Scams are not your only worry. You shouldn’t buy the same combination twice — whether picking randomly or not. You really do not want to waste a ticket and end up sharing the jackpot with yourself.

You cannot change the odds of hitting the jackpot, but you can change the odds of sharing it with others. Indeed, there are people who do not buy random combinations, but rather pick their favorite numbers, like birthdays. You can reduce the probability of sharing the jackpot if you choose the combinations for your tickets wisely, by picking numbers that other people are unlikely to pick.

Still want to try the lottery? If you feel a need to throw your money away, instead of buying lottery tickets, feel free to donate to this blog.

In one of my previous pieces, I discussed returns on the Mega Millions lottery game, assuming that you buy a small number of tickets. In such a case winning the jackpot has zero probability. So I argued that if you want to estimate the profitability of the lottery as an investment, you have to remove the jackpot money from the calculation.

Today I will discuss what the formal expected return is. That is, I will include the jackpot money in the calculation. Since I argued against including the jackpot in my last article, you might wonder why I’ve then turned around to look into this.

I think this mathematical exercise will be fun. Besides, on a practical note, it is useful to know when the formal expected return is more than 100%, because then it might make sense to pool money with other people. Keep in mind though that if you want a chance to hit the jackpot, the total number of tickets you buy must be really big. For example, even if you manage to pool $10,000 for tickets, your probability of winning the jackpot in Mega Millions is only one in 17,500 — still minuscule.

If you buy only one ticket, you’ll lose. If you manage to pool a lot of money and the probability of the jackpot becomes noticeable, that is, non-zero, could the jackpot be large enough that the lottery becomes a good investment?

For this calculation, I’m still assuming that you buy a relatively small number of tickets. If you buy millions of tickets the calculation is slightly different, and I will write about that later.

You might think that when the jackpot is bigger than the odds, it makes sense to play. I am discussing the Mega Millions game, where the odds of winning the jackpot are one in 175 million. So if the jackpot is more than $175 million, then it is profitable to play. Right?

Wrong. As I mentioned in my previous piece, after reducing for taxes, you get about 16% of your money back through smaller payouts. Hence, you need to recover the other 84% through the jackpot. So the jackpot should be more than 175*.84 = 147 million dollars. This sounds even better. Right?

Wrong. No one receives the jackpot. Winners can chose to immediately receive the lump sum, which equals the money lottery organizers have actually set aside for it. Alternatively, the lottery organizers can invest the lump sum and give winners a yearly distribution over many years, the total of which will equal the jackpot.
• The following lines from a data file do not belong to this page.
/-- The sectors of an operand that was read are charged to its group, and its pages are cached in the quadrant (R256, R393, R394). -/
def chargeRead (g : Group) (at_ : List (Nat × Nat)) : Out → Out
  | .next s =>
    let s := (pagesOf (at_.map fun x => x.1)).foldl (fun (s : State) v => s.noteGroup g v) s
    .next (if s.noCoef g.part then s else s.chargeSectors g memIx (sectorsOf (at_.map fun x => x.2)))
  | o => o

/-- Whether any sector that is read is uncorrectable (R399). -/
def State.badSector (s : State) (pas : List Nat) : Bool := s.uncorr != [] && pas.any s.poisoned

/-- Goes on with the bytes of an operand, or takes its fault; a page without a translation parks the group as a lane access
does, an uncorrectable sector is consumed, and a lockstep partition waits for data that come over the link (R183, R211, R399, R419). -/
def withDesc (i : Instr) (s : State) (g : Group) (p : Path) (sec : Bool) (m : Lanes) (d : Desc) (k : List Byte → Group → Out) : Out :=
  match d with
  | .bytes bs f at_ =>
    if s.offPackage g.part (at_.map fun x => x.2) && !(s.arrived g.due) then
      .next (if s.clock < g.due then s else s.setGroup { g with due := s.clock + 8192 })
    else if s.badSector (at_.map fun x => x.2) then .next (s.consumeAt g 1 (at_.map fun x => x.2))
    else chargeRead g at_ (k (if at_ = [] then bs else s.linked g.part (at_.map fun x => x.2) bs) { g with floors := f })
  | .fault code va => cmdTrap s g p sec m code va
  | .miss va t => .next (s.parkLanes g sec i m va false t)

/-- A bare local-store offset in a register (R428): the fault, or the offset. -/
def bareOffset (v align n len : Nat) : Except Nat Nat :=
  if bits v 63 19 != 0 then .error 0x28
  else if v % align ≠ 0 then .error 0x22
  else if len < v + n then .error 0x24
  else .ok v

/-- A new command of a group, numbered in its engine's sequence for the launch (R213), with the group's floors (R275). -/
def newCmd (s : State) (g : Group) (eng inst : Nat) (kind : CmdKind) (compl : Compl) : Cmd :=
  let l := s.launch? g.launch
  { id := s.nextId, kind := kind, gid := g.id, who := s.who g, launch := g.launch, block := g.block, part := g.part,
    tenant := g.tenant, ep := g.ep, eng := eng, inst := inst,
    seq := (match l with | some l => mget 0 l.accepted (seqKey eng inst) | none => 0) + 1, sysA := g.sys, compl := compl,
    floors := g.floors }

/-- A command joins its engine. -/
def State.addCmd (s : State) (c : Cmd) : State :=
  { s with nextId := s.nextId + 1, cmds := s.cmds ++ [c] }.modLaunch c.launch fun l =>
    { l with accepted := mset 0 l.accepted (seqKey c.eng c.inst) c.seq }

/-- Acceptance: the command joins, the group notes it (R196) and its path moves on; a flag would rise and fall here (R24). -/
def accept (s : State) (g : Group) (p : Path) (sec : Bool) (c : Cmd) : State := advance (s.addCmd c) g.note p sec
Suppose for simplicity the lump sum is half of the jackpot. That means we need the jackpot to be $294 million ($147 x 2). Right?

Oops. As usual, we forgot about taxes. To exacerbate your pain, I have to add that the winnings are taxable. Suppose you have to pay 30% from the jackpot. That means the jackpot needs to be $424 ($294/0.7) million in order to justify pooling money. OK?

We haven’t seen jackpots that big yet. But neither have we finished the calculation. There is a probability that you might have to share the jackpot with other winners. To calculate this probability, we need to calculate the number of tickets sold. That means, your expected return depends not only on the size of the jackpot, but also on the number of these tickets.

But even if you know the number of tickets sold, we cannot calculate the expected returns precisely because people don’t always buy tickets with random combinations, but often pick their own numbers.

When the jackpot is large people start buying tons of tickets, so we can expect that many of them buy quick-picks. Let us assume for now that the vast majority of people do not choose their own numbers, but buy tickets at random. Suppose 200 million tickets were sold. That is a very big number. Last time that many tickets were sold was when the jackpot was $390 million in March 2007. By the way, that was the largest jackpot ever.

In order to finish the calculation, we need to establish the probability of several winners, given that 200 million random tickets were sold:

From here we can calculate the adjustment coefficient, that is, the proportion of money you are expected to get from the jackpot given that there are 200 million players in the game. The coefficient is calculated from the table above as (0.3647 + 1/2*0.2075 + 1/3*0.0787 +1/4*0.0224 + 1/5*0.0051 + 1/6*0.0010)/(1 – 0.3204), and is equal to 0.7379. We need to divide our previous figure of $424 million by the adjustment coefficient. The result is $575 million.

Given that a $390 million jackpot attracted more than $200 million in tickets, we can expect that the $575 million jackpot will make people completely crazy and attract even more money. So I do not anticipate that the Mega Millions game will ever have a positive formal expected gain. My conclusion is that not only is there no financial sense in buying a single lottery ticket, but also none in pooling money.

Of course, you can buy tickets for non-financial reasons, like pumping up your adrenaline. In any case, I showed you the method to calculate your expected return, or, more appropriately, your expected loss.

Lottery is a tax on people bad at math.

In this article I calculate how bad the lottery is as an investment, using Mega Millions as an example. To play the game, a player pays $1.00 and picks five numbers from 1 to 56 (white balls) and one additional number from 1 to 46 (the Mega Ball number, a yellow ball).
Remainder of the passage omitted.